The Spectacle of the Nobel Prize in Literature

I shouldn’t complain about the Nobel Prize in literature. Polish writers received this prestigious award five times, and, by the numbers, we are in the top of so distinguished countries. Not bad.

But when you think about the idea of rewarding a person for being the best writer in the world, and about the convoluted process how the Academy selects the winner, your eyebrows go up and your skin cringes.

First, how do you choose from thousands and thousands of the literary works published on our planet every year? From plays, through the novels, poetry, up to the songwriting. How do you compare a novel written in Polish to the poetry of Rabindranath Tagore? Who makes a judgment? How do you measure the impact? Do the translators get a part of the award? I often read a story written in Polish, and then it’s translation into English. Sometimes the difference in the quality is clearly palpable.
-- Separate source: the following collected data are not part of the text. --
-- ==== Sys2Proof/Proofs/GuardsHeatWebRolls.lean ====
section
/-! PROOFS. The heat-set unit, the web and the rolls keep speed, motion and timers. -/

namespace Sys2Proof.Machine
open Sys2Proof

/-! ## The heat-set unit (R125 to R142) -/

/-- An update of a zone that opens no valve but under the knife drive. -/
theorem setZone_guards (z : Nat) (x : Zone) (s : State)
    (h : s.knifeDrive = false → x.valve = 0 ∨ x.valve = (s.zone z).valve) : Guards s (setZone z x s) := by
  refine .heat s _ (fun hk hz y hy => ?_) (fun h => h) rfl
  rcases List.mem_or_eq_of_mem_set hy with hy | rfl
  · exact hz y hy
  · refine (h hk).elim id (fun hx => hx.trans ?_)
    unfold State.zone
    rw [List.getD_eq_getElem?_getD]
    cases hq : s.heat.zones[z]? with
    | none => rfl
    | some w => exact hz w (List.mem_of_getElem? hq)

theorem declareFault_guards (n : Nat) (s : State) : Guards s (declareFault n s) := by
  unfold declareFault
  refine .ite (fun _ => ?_) (fun _ => .refl s)
  dsimp only
  have ht : Guards s (raise (.sensorFault n) (setChannel n { s.channel n with faulted := true } s)) :=
    .of_watched (by simp [State.watched, State.timings])
  exact .ite (fun _ => ht.trans (setZone_guards _ _ _ (fun _ => .inl rfl))) (fun _ => ht)

theorem clearFault_guards (n : Nat) (s : State) : Guards s (clearFault n s) :=
  .of_watched (by simp [State.watched, State.timings])

theorem takeSamples_guards (samples : List (BitVec 12)) (s : State) : Guards s (takeSamples samples s) :=
  .of_watched (by simp [State.watched, State.timings])

theorem judgeFaults_guards (s : State) : Guards s (judgeFaults s) :=
  .foldl _ (fun t n => (declareFault_guards n t).trans (clearFault_guards n _)) _ s

/-- An update of the heat-set unit that leaves zones and heat timer; the park timer runs in READY_HEAT alone (R133). -/
theorem Guards.chamber {channels recipes chamber bandCount parkTimer cells shiftAnchor judgements} (s : State)
    (park : (s.heat.parkTimer.isSome = true → s.heat.chamber = .readyHeat) → parkTimer.isSome = true → chamber = .readyHeat) :
    Guards s (s.withHeat ⟨channels, recipes, s.heat.zones, chamber, bandCount, parkTimer, s.heat.heatTimer, cells, shiftAnchor,
      judgements⟩) :=
  .heat s _ (fun _ h => h) park rfl

theorem setChamber_guards (c : ChamberState) (s : State) : Guards s (setChamber c s) := .chamber s (by simp)

theorem parkTest_guards (s : State) : Guards s (parkTest s) := by
  unfold parkTest
  refine .ite (fun h => .ite (fun _ => ?_) (fun _ => .chamber s (by simp))) (fun _ => .refl s)
  exact .ite (fun _ => .refl s) (fun _ => .ite (fun _ => setChamber_guards ..) (fun _ => .chamber s (fun _ _ => h)))

theorem demandTest_guards (s : State) : Guards s (demandTest s) :=
  .ite (fun _ => setChamber_guards ..) (fun _ => .refl s)

theorem loadSetpoints_guards (s : State) : Guards s (loadSetpoints s) := by
  refine .heat s _ (fun _ h z hz => ?_) (fun h => h) rfl
  obtain ⟨i, hi, rfl⟩ := List.mem_mapIdx.1 hz
  exact h s.heat.zones[i] (List.getElem_mem hi)

theorem refreshHeat_guards (s : State) : Guards s (refreshHeat s) :=
  .ite (fun _ => (parkTest_guards s).trans ((demandTest_guards _).trans ((loadSetpoints_guards _).trans (follow_guards ..))))
    (fun _ => .refl s)

theorem enterReadyHeat_guards (s : State) : Guards s (enterReadyHeat s) :=
  (setChamber_guards .readyHeat s).trans (parkTest_guards _)

theorem bandScan_guards (s : State) : Guards s (bandScan s) := by
  unfold bandScan
  refine .ite (fun _ => .ite (fun _ => ?_) (fun _ => .chamber s (fun h => h))) (fun _ => .refl s)
  have ht : Guards s (s.withHeat { s.heat with bandCount := s.heat.bandCount + 1 }) := .chamber s (fun h => h)
  exact .ite (fun _ => ht.trans (enterReadyHeat_guards _)) (fun _ => ht)

theorem cutZone_guards (z : Nat) (s : State) : Guards s (cutZone z s) :=
  (setZone_guards _ _ s (fun _ => .inl rfl)).trans (raise_guards ..)

theorem overTempZone_guards (z : Nat) (s : State) : Guards s (overTempZone z s) := by
  unfold overTempZone
  dsimp only
  have counted (n : Nat) : Guards s (setZone z { s.zone z with overCount := n } s) :=
    setZone_guards _ _ s (fun _ => .inr rfl)
  exact .ite (fun _ => .ite (fun _ => (counted _).trans (cutZone_guards ..)) (fun _ => counted _)) (fun _ => counted _)

theorem overTempTest_guards (s : State) : Guards s (overTempTest s) := .foldl _ (fun t z => overTempZone_guards z t) _ s

theorem restoreZone_guards (z : Nat) (s : State) : Guards s (restoreZone z s) := by
  unfold restoreZone
  dsimp only
  split
  · exact .ite (fun _ => setZone_guards _ _ s (fun _ => .inr rfl)) (fun _ => .refl s)
  · exact .refl s

/-- A valve is driven under the knife drive alone (R138). -/
theorem knifeDrive_of_valveHeld {s : State} {z : Nat} (h : s.valveHeld z = false) : s.knifeDrive = true := by
  simp only [State.valveHeld, Bool.or_eq_false_iff, beq_eq_false_iff_ne, Bool.not_eq_false'] at h
  obtain ⟨⟨⟨hm, hd⟩, -⟩, -⟩ := h
  simp [State.knifeDrive, hd, hm]

theorem controlZone_guards (z : Nat) (s : State) : Guards s (controlZone z s) := by
  unfold controlZone
  extract_lets x t u y
  have ht : Guards s t := setZone_guards _ _ s (fun _ => .inr rfl)
  have hu : Guards s u := ht.trans (restoreZone_guards z t)
  split
  · exact hu.trans (setZone_guards _ _ u (fun _ => .inl rfl))
  · refine .ite (fun _ => hu.trans (setZone_guards _ _ u (fun _ => .inl rfl))) (fun h => hu.trans (setZone_guards _ _ u ?_))
    intro hk
    rw [knifeDrive_of_valveHeld (Bool.eq_false_iff.2 h)] at hk
    cases hk

theorem controlZones_guards (s : State) : Guards s (controlZones s) := .foldl _ (fun t z => controlZone_guards z t) _ s

theorem steamTest_guards (s : State) : Guards s (steamTest s) := follow_guards ..

theorem doseTick_guards (s : State) : Guards s (doseTick s) := .of_watched (by simp [State.watched, State.timings])

/-! ## The web and the orders (R5 to R22, R78 to R93) -/

theorem removeSeg_guards (uid : Nat) (s : State) : Guards s (removeSeg uid s) :=
  .of_watched (by simp [State.watched, State.timings])
theorem placeSegment_guards (g : Segment) (s : State) : Guards s (placeSegment g s) :=
  .of_watched (by simp [State.watched, State.timings])
theorem latchRegLost_guards (s : State) : Guards s (latchRegLost s) := .of_watched (by simp [State.watched, State.timings])
theorem closeWindowMiss_guards (s : State) : Guards s (closeWindowMiss s) :=
  .of_watched (by simp [State.watched, State.timings])
theorem openWindow_guards (g : Segment) (s : State) : Guards s (openWindow g s) :=
  .of_watched (by simp [State.watched, State.timings])
theorem acceptMark_guards (e : Word) (s : State) : Guards s (acceptMark e s) :=
  .of_watched (by simp [State.watched, State.timings])
theorem sendHandoff_guards (g : Segment) (s : State) : Guards s (sendHandoff g s) :=
  .of_watched (by simp [State.watched, State.timings])
theorem shiftCells_guards (s : State) : Guards s (shiftCells s) := .of_watched (by simp [State.watched, State.timings])
theorem mergeVerdict_guards (seg : Half) (id : Word) (v : Verdict) (origin : Nat) (s : State) :
    Guards s (mergeVerdict seg id v origin s) := .of_watched (by simp [State.watched, State.timings])
theorem cancelPanel_guards (id : Word) (s : State) : Guards s (cancelPanel id s) :=
  .of_watched (by simp [State.watched, State.timings])
theorem reviewWait_guards (s : State) : Guards s (reviewWait s) := .of_watched (by simp [State.watched, State.timings])
theorem admitOrder_guards (m : Measured) (s : State) : Guards s (admitOrder m s) :=
  .of_watched (by simp [State.watched, State.timings])
theorem cancelOrder_guards (id : Word) (s : State) : Guards s (cancelOrder id s) :=
  .of_watched (by simp [State.watched, State.timings])
theorem makeBirth_guards (s : State) : Guards s (makeBirth s) := .of_watched (by simp [State.watched, State.timings])
theorem holdBirth_guards (s : State) : Guards s (holdBirth s) := .of_watched (by simp [State.watched, State.timings])
theorem endStall_guards (s : State) : Guards s (endStall s) := .of_watched (by simp [State.watched, State.timings])
theorem stallAtStandstill_guards (s : State) : Guards s (stallAtStandstill s) :=
  .of_watched (by simp [State.watched, State.timings])

/-! ## The roll unit (R96 to R122) -/

theorem setArm_guards (a : ArmName) (x : Arm) (s : State) : Guards s (setArm a x s) :=
  .of_watched (by simp [State.watched, State.timings])
theorem loadArm_guards (a : ArmName) (lot : Half) (thickness core circumference : Nat) (s : State) :
    Guards s (loadArm a lot thickness core circumference s) := .of_watched (by simp [State.watched, State.timings])
theorem rollConditions_guards (s : State) : Guards s (rollConditions s) := .of_watched (by simp [State.watched, State.timings])
theorem loadFlatCeiling_guards (s : State) : Guards s (loadFlatCeiling s) :=
  .of_watched (by simp [State.watched, State.timings])

/-- A splice state that is not PASTE is entered from a state other than START_NEW. -/
theorem Guards.splice {arm1 arm2 spliceState spliceArm spliceMiddle fillBase vOut outHistory flatCeiling statusArm
    statusResult} (s : State) (from_ne : s.roll.spliceState ≠ .startNew) (to_ne : spliceState ≠ .paste) :
    Guards s (s.withRoll ⟨arm1, arm2, spliceState, spliceArm, spliceMiddle, s.roll.pasteTimer, s.roll.pasteOutput,
      s.roll.webTimer, s.roll.webSeen, fillBase, s.roll.vU, vOut, s.roll.exitCommand, outHistory, flatCeiling, statusArm,
      statusResult⟩) :=
  .roll s _ (fun _ h => h) (fun h => h.enter rfl rfl (fun hx => absurd hx to_ne) (h.web_none from_ne))

theorem enterSplice_guards {x : SpliceState} {s : State} (hs : s.roll.spliceState ≠ .startNew) (hx : x ≠ .paste) :
    Guards s (enterSplice x s) :=
  Guards.trans (.splice s hs hx) (rollConditions_guards _)

theorem startSplice_guards (a : ArmName) {s : State} (hs : s.roll.spliceState ≠ .startNew) : Guards s (startSplice a s) :=
  Guards.trans (.splice s hs (by decide)) (Guards.trans (.order _ _) (rollConditions_guards _))

theorem spliceTest_guards (s : State) : Guards s (spliceTest s) := by
  unfold spliceTest
  split
  · exact .refl s
  · refine .ite (fun h => startSplice_guards _ ?_) (fun _ => .refl s)
    simp only [Bool.and_eq_true, beq_iff_eq] at h
    rw [h.1.1.1]
    decide

theorem returnToRun_guards {s : State} (hs : s.roll.spliceState ≠ .startNew) : Guards s (returnToRun s) :=
  Guards.trans (.splice s hs (by decide))
    (Guards.trans (.order _ _) ((rollConditions_guards _).trans (spliceTest_guards _)))

theorem ne_startNew_of_abortable {x : SpliceState} (h : x.abortable = true) : x ≠ .startNew := by
  rintro rfl
  cases h

theorem abortSplice_guards {s : State} (hs : s.roll.spliceState ≠ .startNew) : Guards s (abortSplice s) :=
  (raise_guards .spliceAbort s).trans (returnToRun_guards (by simpa using hs))

theorem abortIf_guards (cause : Bool) (s : State) : Guards s (abortIf cause s) := by
  refine .ite (fun h => abortSplice_guards (ne_startNew_of_abortable ?_)) (fun _ => .refl s)
  simp only [Bool.and_eq_true] at h
  exact h.2

theorem activateArm_guards (a : ArmName) (s : State) : Guards s (activateArm a s) := by
  unfold activateArm
  extract_lets x t r u
  have ht : Guards s t := setArm_guards ..
  have hu : Guards t u := .roll t _ (fun _ h => ⟨rfl, h.2⟩) (fun h => ⟨h.paste, h.pasting, h.web⟩)
  exact ht.trans (hu.trans (Guards.trans (.order u _) ((reviewWait_guards _).trans (rollConditions_guards _))))

theorem emptyArm_guards (a : ArmName) (s : State) : Guards s (emptyArm a s) :=
  .ite (fun _ => .refl s) (fun _ => (setArm_guards ..).trans ((rollConditions_guards _).trans (abortIf_guards ..)))

theorem filterSample_guards (a : ArmName) (sample : Nat) (s : State) : Guards s (filterSample a sample s) := by
  unfold filterSample
  dsimp only
  split
  · exact .refl s
  · exact .ite (fun _ => (setArm_guards ..).trans ((spliceTest_guards _).trans (rollConditions_guards _)))
      (fun _ => setArm_guards ..)

theorem takeRevolution_guards (a : ArmName) (s : State) : Guards s (takeRevolution a s) := by
  unfold takeRevolution
  dsimp only
  refine .ite (fun _ => .refl s) (fun _ => ?_)
  split
  · exact setArm_guards ..
  · exact .ite (fun _ => setArm_guards ..) (fun _ => (setArm_guards ..).trans (filterSample_guards ..))

/-! ## The unwind at a ramp update (R109, R110, R117, R119) -/

theorem measureOut_guards (s : State) : Guards s (measureOut s) := by
  unfold measureOut
  dsimp only
  exact .roll s _ (fun hd h => ⟨h.1, by simp [hd]⟩) (fun h => ⟨h.paste, h.pasting, h.web⟩)

/-- With drive enable clear the unwind demand is 0 (R110). -/
theorem unwindDemand_of_drive_clear {s : State} (h : s.gov.driveEnable = false) : s.unwindDemand = 0 := by
  simp [State.unwindDemand, h]

theorem driveUnwind_guards (s : State) : Guards s (driveUnwind s) := by
  refine .roll s _ (fun hd h => ⟨?_, h.2⟩) (fun h => ⟨h.paste, h.pasting, h.web⟩)
  simp [unwindDemand_of_drive_clear hd, h.1, approach]

theorem enterPaste_guards {s : State} (ho : s.operating = true) (hs : s.roll.spliceState ≠ .startNew) :
    Guards s (enterPaste s) := by
  unfold enterPaste
  extract_lets t
  have ht : Guards s t ∧ t.operating = true ∧ t.roll.spliceState ≠ .startNew := by
    unfold t
    split
    · exact ⟨setArm_guards .., by simpa [State.operating, State.mode] using ho, by simpa using hs⟩
    · exact ⟨.refl s, ho, hs⟩
  obtain ⟨hg, hto, hts⟩ := ht
  have hp : Guards t (t.withRoll { t.roll with
      pasteOutput := true, pasteTimer := some s.cfg.unwind.pasteTime, spliceState := .paste }) :=
    .roll t _ (fun _ h => h) (fun h => ⟨rfl, fun _ => ⟨hto, rfl⟩, by simp [h.web_none hts]⟩)
  exact hg.trans (hp.trans (rollConditions_guards _))

theorem pasteTest_guards {s : State} (ho : s.operating = true) : Guards s (pasteTest s) :=
  .ite (fun h => enterPaste_guards ho (by simp [h.1])) (fun _ => .refl s)

theorem startNewTest_guards (s : State) : Guards s (startNewTest s) := by
  unfold startNewTest
  refine .ite (fun hs => ?_) (fun _ => .refl s)
  extract_lets x t
  have ht : Guards s t := .ite
    (fun _ => .roll s _ (fun _ h => h) (fun h => h.enter rfl rfl (fun hx => hx) rfl)) (fun _ => .refl s)
  refine .ite (fun h => ht.trans ?_) (fun _ => ht)
  simp only [Bool.and_eq_true] at h
  have hw (hr : SpliceTimed t.mode t.roll) : t.roll.webTimer = none := by
    by_contra hn
    have := (hr.web (Option.isSome_iff_ne_none.2 hn)).2.2
    simp [h.1.1] at this
  have hp : Guards t (t.withRoll { t.roll with spliceState := .recover }) :=
    .roll t _ (fun _ h => h) (fun hr => hr.enter rfl rfl (fun hx => by cases hx) (hw hr))
  exact hp.trans (rollConditions_guards _)

theorem rampRoll_guards {s : State} (ho : s.operating = true) : Guards s (rampRoll s) :=
  (measureOut_guards s).trans ((driveUnwind_guards _).trans
    ((pasteTest_guards (by simpa [State.operating, State.mode] using ho)).trans (startNewTest_guards _)))

theorem rampUnwind_guards {s : State} (ho : s.operating = true) : Guards s (rampUnwind s) :=
  .ite (fun _ => (rampRoll_guards ho).trans ((loadFlatCeiling_guards _).trans (stallAtStandstill_guards _)))
    (fun _ => .refl s)

end Sys2Proof.Machine
end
Where in the world do you place the lyrics to the popular songs written by the singer, who, granted, received the Presidential Medal of Freedom? After the announcement of the award, Bob Dylan did not respond to the letter from the Nobel Prize committee and did not attend the ceremony. He had his medal and diploma handed during a dinner with all twelve members of the Academy, with no press and no public present, and an obligatory lecture he published on the internet.

Over the years, the Prize has become less literary and more political. The original idea, expressed vaguely in Nobel’s will, later was highjacked and modified according to the changing times and sociopolitical views of the Academia. By the nature of their writing, writers are often associated with social and political problems. But it’s fascinating to watch how often the needle goes to the left and how often to the right.
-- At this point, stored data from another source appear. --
theorem takeWake_guards (e : RxEntry) (s : State) : Guards s (takeWake e s) :=
  .ite (fun h => enterActive_guards (by simp [State.operating, h, operatingMode]) (by simp [h]) (by simp [h]))
    (fun _ => .refl s)

/-! ## Telegrams of one role (R52 to R60, R79, R97 to R99, R127) -/

theorem takeOrderMeasure_guards (e : RxEntry) (s : State) : Guards s (takeOrderMeasure e s) :=
  .ite (fun _ => admitOrder_guards ..) (fun _ => .refl s)

theorem takePanelOrder_guards (e : RxEntry) (s : State) : Guards s (takePanelOrder e s) :=
  .ite (fun _ => queueTx_guards ..) (fun _ => .refl s)

theorem dropUpload_guards (number : Option Nat) (status : UploadStatus) (s : State) : Guards s (dropUpload number status s) :=
  Guards.trans (.runs s) (.runs _)

theorem commitUpload_guards (u : Staging) (s : State) : Guards s (commitUpload u s) :=
  .ite (fun _ => Guards.trans (.runs s) (Guards.trans (.runs _) (.runs _)))
    (fun _ => Guards.trans (.runs s) (Guards.trans (.runs _) (.runs _)))

theorem stageUpload_guards (u : Staging) (last : Bool) (s : State) : Guards s (stageUpload u last s) :=
  .ite (fun _ => .ite (fun _ => commitUpload_guards ..) (fun _ => dropUpload_guards ..)) (fun _ => .runs s)

theorem takePatternFragment_guards (e : RxEntry) (s : State) : Guards s (takePatternFragment e s) := by
  refine .ite (fun _ => .ite (fun _ => ?_) (fun _ => ?_)) (fun _ => .refl s)
  · unfold beginUpload
    extract_lets u t
    have ht : Guards s t := by
      unfold t
      split <;> exact dropUpload_guards ..
    exact .ite (fun _ => ht.trans (stageUpload_guards ..)) (fun _ => ht.trans (dropUpload_guards ..))
  · unfold continueUpload
    split
    · exact dropUpload_guards ..
    · exact .ite (fun _ => .ite (fun _ => stageUpload_guards ..) (fun _ => dropUpload_guards ..))
        (fun _ => dropUpload_guards ..)

theorem takeRecipe_guards (e : RxEntry) (s : State) : Guards s (takeRecipe e s) :=
  .ite (fun _ => .chamber s (fun h => h)) (fun _ => .refl s)

/-- The status of a ROLL DATA (R97). -/
theorem setRollStatus_guards (arm : Nat) (r : RollResult) (s : State) : Guards s (setRollStatus arm r s) := by
  have ht : Guards s (s.withRoll { s.roll with statusArm := arm, statusResult := r }) := .of_watched rfl
  unfold setRollStatus
  cases r with
  | badField | busy | notTaken => exact ht.trans (raise_guards ..)
  | none | threaded | splice | loaded => exact ht

theorem loadPlain_guards (a : ArmName) (d : RollData) (s : State) : Guards s (loadPlain a d s) :=
  (loadArm_guards ..).trans ((spliceTest_guards _).trans ((rollConditions_guards _).trans (abortIf_guards ..)))

theorem loadRoll_guards (a : ArmName) (d : RollData) (s : State) : Guards s (loadRoll a d s) := by
  unfold loadRoll
  dsimp only
  refine .ite (fun _ => .ite (fun _ => ?_) (fun _ => (loadPlain_guards ..).trans (setRollStatus_guards ..)))
    (fun _ => .ite (fun _ => .ite (fun h => ?_) (fun _ => (loadPlain_guards ..).trans (setRollStatus_guards ..)))
      (fun _ => (loadPlain_guards ..).trans (setRollStatus_guards ..)))
  · exact (loadArm_guards ..).trans ((activateArm_guards ..).trans (setRollStatus_guards ..))
  · simp only [State.maySplice, Bool.and_eq_true, beq_iff_eq] at h
    refine (loadArm_guards ..).trans ((startSplice_guards a ?_).trans (setRollStatus_guards ..))
    rw [h.1.2]
    decide

theorem takeRollData_guards (e : RxEntry) (s : State) : Guards s (takeRollData e s) := by
  refine .ite (fun _ => ?_) (fun _ => .refl s)
  unfold describeRoll
  split
  · exact setRollStatus_guards ..
  · exact .ite (fun _ => setRollStatus_guards ..)
      (fun _ => .ite (fun _ => setRollStatus_guards ..) (fun _ => loadRoll_guards ..))

/-! ## The scan (R107, R124 to R142) -/

theorem compareFill_guards (s : State) : Guards s (compareFill s) := by
  unfold compareFill
  split
  · exact .refl s
  · rename_i v _
    refine .ite (fun _ => ?_) (fun _ => .refl s)
    have hb : Guards s (s.withRoll { s.roll with fillBase := v - signedDiff s.position s.outCount }) := .of_watched rfl
    have ht := hb.trans (raise_guards .accumDrift _)
    exact .ite (fun _ => ht.trans (addTrip_guards ..)) (fun _ => ht)

theorem scanTests_guards (s : State) : Guards s (scanTests s) := by
  unfold scanTests
  dsimp only
  refine (judgeFaults_guards s).trans ?_
  split
  · exact (doseTick_guards _).trans ((overTempTest_guards _).trans ((bandScan_guards _).trans (steamTest_guards _)))
  · exact compareFill_guards _
  all_goals exact .refl _

theorem readyHeatTest_guards (s : State) : Guards s (readyHeatTest s) :=
  .ite (fun _ => enterReadyHeat_guards s) (fun _ => .refl s)

theorem cutTest_guards (z : Nat) (s : State) : Guards s (cutTest z s) := .ite (fun _ => cutZone_guards z s) (fun _ => .refl s)

theorem heatBoundary_guards (s : State) : Guards s (heatBoundary s) := by
  refine .ite (fun h => ?_) (fun _ => .refl s)
  refine (controlZones_guards s).trans (.heat _ _ (fun _ h => h) (fun h => h) ?_)
  have := h.2
  simpa [running] using this.symm

theorem parkExpiry_guards (s : State) : Guards s (parkExpiry s) := .ite (fun _ => setChamber_guards ..) (fun _ => .refl s)

end Sys2Proof.Machine
end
The list of the controversies in impressing. The Committee rejected Tolstoy, Zola, Ibsen, Twain, and Chekhov. It did the same with the eminent Indian writer Narayan. Sweden got 8 laureates, having the Academy members giving the awards themselves.  The public lambasted many laureates for their political views. Many did not get the award because of the fear of stirring up the political conflicts. Jorge Luis Borges didn’t get it, deliberately, considering his ardent anti-communist stance. Consequently, the Academy recognized Jean-Paul Sartre and Pablo Neruda, staunch supporters of Stalin, and Gabriel Garcia Marquez, a close friend of Castro. Most recently, the Academy balked on Salman Rushdie after the Ayatollah ordered to kill him.

There is always a question of how much the views, other than in the candidate’s expertise field, should affect the nomination process. We all have opinions, and often our personal lives are controversial. The writers are no exception, and I would argue that are affected more often than not. But they have the megaphones and access to the masses. I know for sure that totalitarian regimes widely use writers to propagate the official government positions. This kind of pressure was rampant in communist Poland. I also know that you didn’t have to press them hard to loud, our beloved leaders. Associated perks compensated for the moral questions if even there were any. They just had to play the official tunes. In the country of equals, they were more equal than others.

But the Academy must be consistent. To do it otherwise leads to the corruption of the award.

This year, the committee did not choose a winner. A sexual assault scandal rocked the Academy to the point, that the King had to intervene. One of the Academy members told the press that the body is in crisis and needs to be rebuilt.

The biggest scandal, however, has happened in the awarding of the Peace Prize. But this is a topic for one of the next posts.